• TASK ITEM:
When the line containing "h.due.length s else s" appears in the entries below, begin printing there and stop after the line containing "A window whose"; print each of those lines exactly and no other line.

• AVAILABLE DATA:

-- ==== Sys2Proof/Machine/HotPages.lean ====
section
/-! DEFINITION. Hot-page reports (R200, R201): the windows, what each reports, and the entries as the ring's array takes them. -/

namespace Sys2Proof.Machine

/-- The target of a range as the report gives it: 0 host, 1 this module, 2 elsewhere. -/
def hotTarget (s : State) (ctx va : Nat) : Nat :=
  let l := s.xlat.units.findSome? fun e => translate s e.1 ctx va
  match (match l with | some l => some l | none => pinLookup s ctx va) with
  | some l => (match l.target with
    | .host _ _ => 0
    | .place pc _ => if pcModule pc = moduleNumber s then 1 else 2)
  | none => 0

/-- A report entry's 32 bytes (R201). -/
def hotEntry (s : State) (h : HotPage) (g : Ring) (e : HotDue) : List Byte :=
  leBytes 4 h.reports ++ leBytes 2 0 ++ leBytes 1 0x80 ++ leBytes 1 ((g.cqWritten / max 1 g.cqEntries + 1) % 2)
    ++ leBytes 8 (e.range * 2 ^ 21) ++ leBytes 8 (e.units * 64)
    ++ leBytes 8 (hotTarget s h.ctx (e.range * 2 ^ 21) + 4 * (e.skipped % 2 ^ 16) + 2 ^ 18 * e.window)

/-- Counts summed over the units, by range. -/
def hotSums (h : HotPage) : Tab Nat :=
  h.counts.foldl (fun t e => tset t (e.1 / 128) (tget 0 t (e.1 / 128) + e.2)) []

/-- A ring can take reports (R201): its function's, configured and never started. -/
def hotRing (g : Ring) (owner : Nat) : Bool := g.owner == owner && g.state == .stopped && !g.ran

/-- Write the entries that a configuration owes, oldest first. While the function may not issue requests they wait (R100); where the array's
page is not cached they wait for its walk, and a page that cannot be written is the ring's error 0x03 (R136, R162). -/
def hotWrite (i : Nat) : Nat → State → State
  | 0, s => s
  | n + 1, s =>
    match s.xlat.hot[i]? with
    | none => s
    | some h =>
      match h.due with
      | [] => s
      | e :: rest =>
        let g := ringOf s h.ring
        if !hotRing g h.owner ∨ !mayIssue (fnOf s h.owner) then s
        else
          match writeArray h.ring (hotEntry s h g e) false s with
          | some s => hotWrite i n (onXlat (fun x => { x with hot := x.hot.set i { h with due := rest, reports := m32 (h.reports + 1) } }) s)
          | none =>
            let va := g.cqBase + 32 * (g.cqWritten % max 1 g.cqEntries)
            match ringResolve s h.ring va true with
            | some none => ringError h.ring 3 s
            | _ => (ringWalk h.ring va (.settle h.ring) s).getD s

/-- Write what every configuration of a report ring owes. -/
def hotFlush (r : Nat) (s : State) : State :=
  updates (List.range s.xlat.hot.length) (fun i s => match s.xlat.hot[i]? with
    | some h => if h.ring = r then hotWrite i h.due.length s else s
    | none => s) s

/-- Entries that the configurations of a ring owe it. -/
def hotOwed (s : State) (r : Nat) : Nat := s.xlat.hot.foldl (fun n h => if h.ring = r then n + h.due.length else n) 0

/-- The end of a window (R201): one entry for each range at or above the threshold, the largest count first, at most 256. A window whose
entries the array has no room for, or whose ring is no longer a report ring, writes none and is skipped (assumption 94). -/
def windowEnd (k ctx : Nat) (s : State) : State :=
  match s.xlat.hot.findIdx? (fun h => h.owner == k && h.ctx == ctx) with
  | none => s
  | some i =>
    match s.xlat.hot[i]? with
    | none => s
    | some h =>
      let g := ringOf s h.ring
      let hot := (sortBy (fun a b => decide (b.2 < a.2)) ((hotSums h).filter fun e => decide (h.threshold ≤ e.2))).take 256
      let due : List HotDue := ((List.range hot.length).zip hot).map fun ne =>
        { range := ne.2.1, units := ne.2.2, skipped := if ne.1 = 0 then h.skipped else 0, window := h.windowNo }
      let next (skipped : Nat) (due : List HotDue) (s : State) : State := onXlat (fun x => { x with hot := x.hot.set i { h with
        windowNo := h.windowNo + 1, counts := [], perUnit := [], skipped := skipped, due := h.due ++ due } }) s
      if h.windowMs = 0 ∨ h.threshold = 0 then s
      else if due.isEmpty then next h.skipped [] s
      else if !hotRing g h.owner ∨ g.cqEntries < sub32 g.cqWritten g.cqConsumed + hotOwed s h.ring + due.length then next (h.skipped + 1) [] s
      else hotFlush h.ring (next 0 due s)

end Sys2Proof.Machine
end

• PROBLEM SOLUTION:
    | some h => if h.ring = r then hotWrite i h.due.length s else s
    | none => s) s

/-- Entries that the configurations of a ring owe it. -/
def hotOwed (s : State) (r : Nat) : Nat := s.xlat.hot.foldl (fun n h => if h.ring = r then n + h.due.length else n) 0

/-- The end of a window (R201): one entry for each range at or above the threshold, the largest count first, at most 256. A window whose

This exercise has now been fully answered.